LAQUEY, Mo. (Oct. 30, 2010) — Republican congressional candidate Vicky Hartzler earned her reputation as a Christian conservative during a successful statewide campaign in 2004 in which voters decided by a 71 percent margin to amend the state constitution to bar gay marriage. She’s been blasted by the national liberal magazine Mother Jones which asked the question: “Is Vicky Hartzler the Most Anti-Gay Candidate in America?” (article located here), and conservative Christian themes were brought up several times during her Saturday morning veterans rally at VFW Post 3168 next to the Laquey ambulance base.
Hartzler attacked incumbent Congressman Ike Skelton for his role as chairman of the House Armed Services Committee in which he allowed a hate crimes bill to be attacked to the federal defense authorization, and then using foul language to criticize U.S. Rep. Todd Akin, a fellow congressman from Missouri with whom Hartzler served in the Missouri legislature.
“It’s an important bill; a sacred bill in my mind,” Hartzler said. “(Speaker of the House) Nancy Pelosi comes to him and says, ‘Hey, would you stick on the spending bill for the troops my number one agenda item for San Francisco?’ … using the military to pass a radical piece of social legislation is wrong.”
Akin tried to get Skelton to strip the hate-crimes legislation out of the bill but failed.
“He got up on the House floor and made a speech repudiating that,” Hartzler said. “(FOX News said) Congressman Ike Skelton has just gotten caught on an open mike today … so we turned on the TV, and unfortunately had the opportunity to see our congressman, our representative, stand at the microphone, give a little speech repudiating Congressman Akin’s plea to send it back to committee and then he turns to him and … said ‘Take that and shove it up your ___.’”
Hartzler said she was “shocked,” “disappointed” and “embarrassed” by those comments.
Area resident Neil Lewis interjected even stronger words.
“He’s just showing his colors; it’s hard to say, but it’s true,” Lewis said.
“It reinforced in my mind it’s time for him to go,” Hartzler said. “I have been disappointed in him. He hasn’t run on his accomplishments. Well, partly because he didn’t have much to talk about. What is he going to talk about? Jobs? His vote for cap-and-tax? His vote for Nancy Pelosi?”
Responding to questions on other social issues such as retaining the current “Don’t Ask, Don’t Tell” ban on open homosexuals serving in the military and possible federal constitutional amendments addressing gay marriage and abortion, Hartzler said she doesn’t want to see homosexuals in the military and would like to see both abortion and gay marriage barred by the constitution.
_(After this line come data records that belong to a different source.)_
-- ==== Sys2Proof/Laws/Registers.lean ====
section
/-! SUPPORT. Reading a dictionary value after a write, and which keys differ. -/

namespace Sys2Proof.Machine

/-! ## Values -/

@[simp] theorem State.val_setVal_same (s : State) (k v : Nat) : (s.setVal k v).val k = v := mget_mput_same ..

theorem State.val_setVal_ne (s : State) {k j : Nat} (v : Nat) (h : j ≠ k) : (s.setVal k v).val j = s.val j := mget_mput_ne _ _ _ _ h

theorem State.val_setVal (s : State) (k j v : Nat) : (s.setVal k v).val j = if j = k then v else s.val j := by
  by_cases h : j = k
  · simp [h]
  · simp [h, State.val_setVal_ne]

theorem State.val_wr (s : State) (r : Reg) (n v j : Nat) : (s.wr r n v).val j = if j = key r n then v else s.val j :=
  s.val_setVal (key r n) j v

@[simp] theorem State.rd_wr_same (s : State) (r : Reg) (n v : Nat) : (s.wr r n v).rd r n = v := s.val_setVal_same (key r n) v

theorem State.rd_wr_ne (s : State) {r r' : Reg} {n n' : Nat} (v : Nat) (h : key r' n' ≠ key r n) :
    (s.wr r n v).rd r' n' = s.rd r' n' := s.val_setVal_ne v h

theorem State.rd_wr (s : State) (r r' : Reg) (n n' v : Nat) :
    (s.wr r n v).rd r' n' = if key r' n' = key r n then v else s.rd r' n' := s.val_setVal (key r n) (key r' n') v

/-! ## Keys -/

/-- Two keys are one only where object, instance and sub-index are. -/
theorem keyOf_inj {o n b o' n' b' : Nat} (hn : n < 65536) (hb : b < 256) (hn' : n' < 65536) (hb' : b' < 256) :
    keyOf o n b = keyOf o' n' b' ↔ o = o' ∧ n = n' ∧ b = b' := by
  unfold keyOf; omega

@[simp] theorem keySub_keyOf (o n b : Nat) (hb : b < 256) : keySub (keyOf o n b) = b := by
  unfold keySub keyOf; omega

@[simp] theorem keyInst_keyOf (o n b : Nat) (hn : n < 65536) (hb : b < 256) : keyInst (keyOf o n b) = n := by
  unfold keyInst keyOf; omega

@[simp] theorem keyIndex_keyOf (o n b : Nat) (hn : n < 65536) (hb : b < 256) : keyIndex (keyOf o n b) = o := by
  unfold keyIndex keyOf; omega

/-! ## Free values -/

@[simp] theorem State.free_val (s : State) (w k : Nat) : (s.free w).2.val k = s.val k := rfl
@[simp] theorem State.free_rd (s : State) (w : Nat) (r : Reg) (n : Nat) : (s.free w).2.rd r n = s.rd r n := rfl

/-! ## Canonical form -/

/-- Every update of a dictionary value keeps the dictionary's keys rising. -/
theorem State.setVal_sorted (s : State) (k v : Nat) (h : msorted s.dict = true) : msorted (s.setVal k v).dict = true :=
  msorted_mput _ _ _ _ h

/-- Every write of a word keeps the near and far memories canonical. -/
theorem State.putNear_sorted (s : State) (a w : Nat) (h : msorted s.tab.near = true) : msorted (s.putNear a w).tab.near = true :=
  msorted_mput _ _ _ _ h

theorem State.putFar_sorted (s : State) (a w : Nat) (h : msorted s.tab.far = true) : msorted (s.putFar a w).tab.far = true :=
  msorted_mput _ _ _ _ h

end Sys2Proof.Machine
end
“I think (gays in the military) would be detrimental to our national defense; I think it would hurt recruitment, retention and morale, and I don’t think the military should be used for a social experiment,” Hartzler said. “It’s not a right to get to serve in the military … we’ve got rogue judges now and of course we have an administration and others that want to repeal that.”
Hartzler said there’s no reason Skelton couldn’t have used his position as chairman of the House Armed Services Committee to more forcefully fight against pro-gay issues.
“Once again, I’m disappointed in Ike not leading. He could have led on that issue; he didn’t even have a vote in his committee. We find out now that if there’d been a vote, that he would have had enough votes to kill it,” Hartzler said. “Once again when Nancy Pelosi comes to him he says, ‘Well, I don’t like it,’ but that’s all he did. It just whipped through. He gave it to a subcommittee that’s very friendly to it and it went through.”
Hartzler said barring gay marriage isn’t discrimination but rather “wise public policy.”
“It’s worked for 5,000 years, I don’t think we should need to change it,” Hartzler said.
While most of Hartzler’s criticism focused on Skelton and Pelosi, she also criticized Obama.
“They don’t understand that we believe that yes, we are a Christian nation and we shouldn’t go around the world apologizing like our president does,” Hartzler said.
Hartzler said in 2004 when she was spearheading the Missouri efforts to ban gay marriage, she met with advocates of similar amendments in other states and at the federal level. Efforts to amend the federal constitution were made at the time but failed, even with a sizeable Republican majority in Congress.
“To pass a constitutional amendment is not easy to do and the founders were probably wise to make it that way,” Hartzler said. “You have to have a large percentage of votes in the congress and it has to be ratified by the states. It is not easy to do, but it’s worth doing on certain things.”
The required majority is two-thirds of both houses of Congress, plus ratifications by three-fourths of the state legislatures.